The original rear trans seal is roughly 3/4" thick and has both leather and felt sealing materials used...
The new modern seals have two thin rubber sealing lips and are generally 1/2" thick.
The original C-3105 tool will work on the new seals but cannot drive them flush if needed.
What is most important is to locate the seal lip on a perfect groove and pit free area of the machined companion flange hub. Use a speedi-sleeve if necessary.
The other issue is to drive it in not too far but enough so the face of the seal is away from the companion flange.
If not when tightening the companion flange onto the output shaft the seal will get caved in with out you knowing it.
This happens all the time on the inner seals on rear axles in our old MoPars.
The last issue with these modern replacement thin tin seals is to use a round flat edge driver that only pushes on the outside edge of the seal.
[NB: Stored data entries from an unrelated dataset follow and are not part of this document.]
-- ==== Sys2Proof/Certificates/Slice0/Obligations.lean ====
section
/-! DEFINITION. The statements for the provers, with the tables of the manual's members that they range over. -/

namespace Sys2Proof.Spec

open Sys2Proof.Machine

/-! ### Scalar integer instructions (R113 to R117, R92) -/

/-- Table 05-1: the three-register members without flags, with their function of g[a] and g[b]. -/
def aluTable : List ((R3 → Instr) × (Word → Word → Word)) :=
  [(.add, fun a b => a + b), (.sub, fun a b => a - b), (.and, fun a b => a &&& b), (.or, fun a b => a ||| b),
    (.xor, fun a b => a ^^^ b), (.andn, fun a b => a &&& ~~~b), (.sll, fun a b => a <<< (b.toNat % 64)),
    (.srl, fun a b => a >>> (b.toNat % 64)), (.sra, fun a b => a.sshiftRight (b.toNat % 64)),
    (.rol, fun a b => a <<< (b.toNat % 64) ||| a >>> (64 - b.toNat % 64)),
    (.slt, fun a b => if a.toInt < b.toInt then 1 else 0), (.sltu, fun a b => if a.toNat < b.toNat then 1 else 0),
    (.min, fun a b => if a.toInt < b.toInt then a else b), (.max, fun a b => if a.toInt < b.toInt then b else a),
    (.minu, fun a b => if a.toNat < b.toNat then a else b), (.maxu, fun a b => if a.toNat < b.toNat then b else a),
    (.mul, fun a b => BitVec.ofNat 64 (a.toNat * b.toNat)), (.mulh, fun a b => BitVec.ofInt 64 (a.toInt * b.toInt / 2 ^ 64)),
    (.mulhu, fun a b => BitVec.ofNat 64 (a.toNat * b.toNat / 2 ^ 64))]

/-- Table 05-1: the two-register members. -/
def unaryTable : List ((R2 → Instr) × (Word → Word)) :=
  [(.clz, fun a => BitVec.ofNat 64 (if a = 0 then 64 else 63 - a.toNat.log2)),
    (.ctz, fun a => BitVec.ofNat 64 (((List.range 64).find? fun i => a.getLsbD i).getD 64)),
    (.popc, fun a => BitVec.ofNat 64 ((List.range 64).filter fun i => a.getLsbD i).length),
    (.bswap, fun a => BitVec.ofNat 64 (leNat (leBytes 8 a.toNat).reverse))]

/-- Source width of SEXT and ZEXT in bits (R77). -/
def extBits : ExtSize → Nat
  | .b8 => 8
  | .b16 => 16
  | .b32 => 32

/-- Table 05-1: the divisions, with the result for a divisor that is not 0 and no overflow, the result for a divisor of
0 and, for the signed members, the result of −2^63 by −1 (R115). -/
def divTable : List ((R3 → Instr) × (Word → Word → Word) × (Word → Word) × Option Word) :=
  [(.div, fun a b => BitVec.ofInt 64 (a.toInt.tdiv b.toInt), fun _ => BitVec.allOnes 64, some (BitVec.ofInt 64 (-2 ^ 63))),
    (.divu, fun a b => BitVec.ofNat 64 (a.toNat / b.toNat), fun _ => BitVec.allOnes 64, none),
    (.rem, fun a b => BitVec.ofInt 64 (a.toInt.tmod b.toInt), fun a => a, some 0),
    (.remu, fun a b => BitVec.ofNat 64 (a.toNat % b.toNat), fun a => a, none)]

/-- A division's operands overflow: −2^63 by −1. -/
def divOverflows (a b : Word) : Prop := a.toInt = -2 ^ 63 ∧ b.toInt = -1

/-- Table 05-2: the members with a signed 12-bit immediate. -/
def immTable : List ((IOp → Instr) × (Word → Word → Word)) :=
  [(.addi, fun a b => a + b), (.andi, fun a b => a &&& b), (.ori, fun a b => a ||| b), (.xori, fun a b => a ^^^ b),
    (.slti, fun a b => if a.toInt < b.toInt then 1 else 0)]

/-- Table 05-2: the shifts by an immediate amount. -/
def shiftTable : List ((ShOp → Instr) × (Word → Nat → Word)) :=
  [(.slli, fun a n => a <<< n), (.srli, fun a n => a >>> n), (.srai, fun a n => a.sshiftRight n)]

/-! ### Scalar memory instructions (R118, R119) -/

/-- Table 05-3: the loads, with their bytes and extension. -/
def loadTable : List ((MOp → Instr) × Nat × (Nat → Word)) :=
  [(.lb, 1, fun x => (BitVec.ofNat 8 x).signExtend 64), (.lh, 2, fun x => (BitVec.ofNat 16 x).signExtend 64),
    (.lw, 4, fun x => (BitVec.ofNat 32 x).signExtend 64), (.ld, 8, fun x => BitVec.ofNat 64 x),
    (.lbu, 1, fun x => (BitVec.ofNat 8 x).setWidth 64), (.lhu, 2, fun x => (BitVec.ofNat 16 x).setWidth 64),
    (.lwu, 4, fun x => (BitVec.ofNat 32 x).setWidth 64)]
Steel pipe, bearing race, proper size cup driver etc.
Using a hammer and or hammer and a drift will distort these new thin to win seals which can slightly cave the seal face and seal lip inward causing leakage.
Easy on the hammer blows...
Use some grease on the seal lip, #2 Permatex on the companion flange splines and OD of the seal....
Or your choice of sealant.
Check to be sure the lip spring is still in place.
Get'er done!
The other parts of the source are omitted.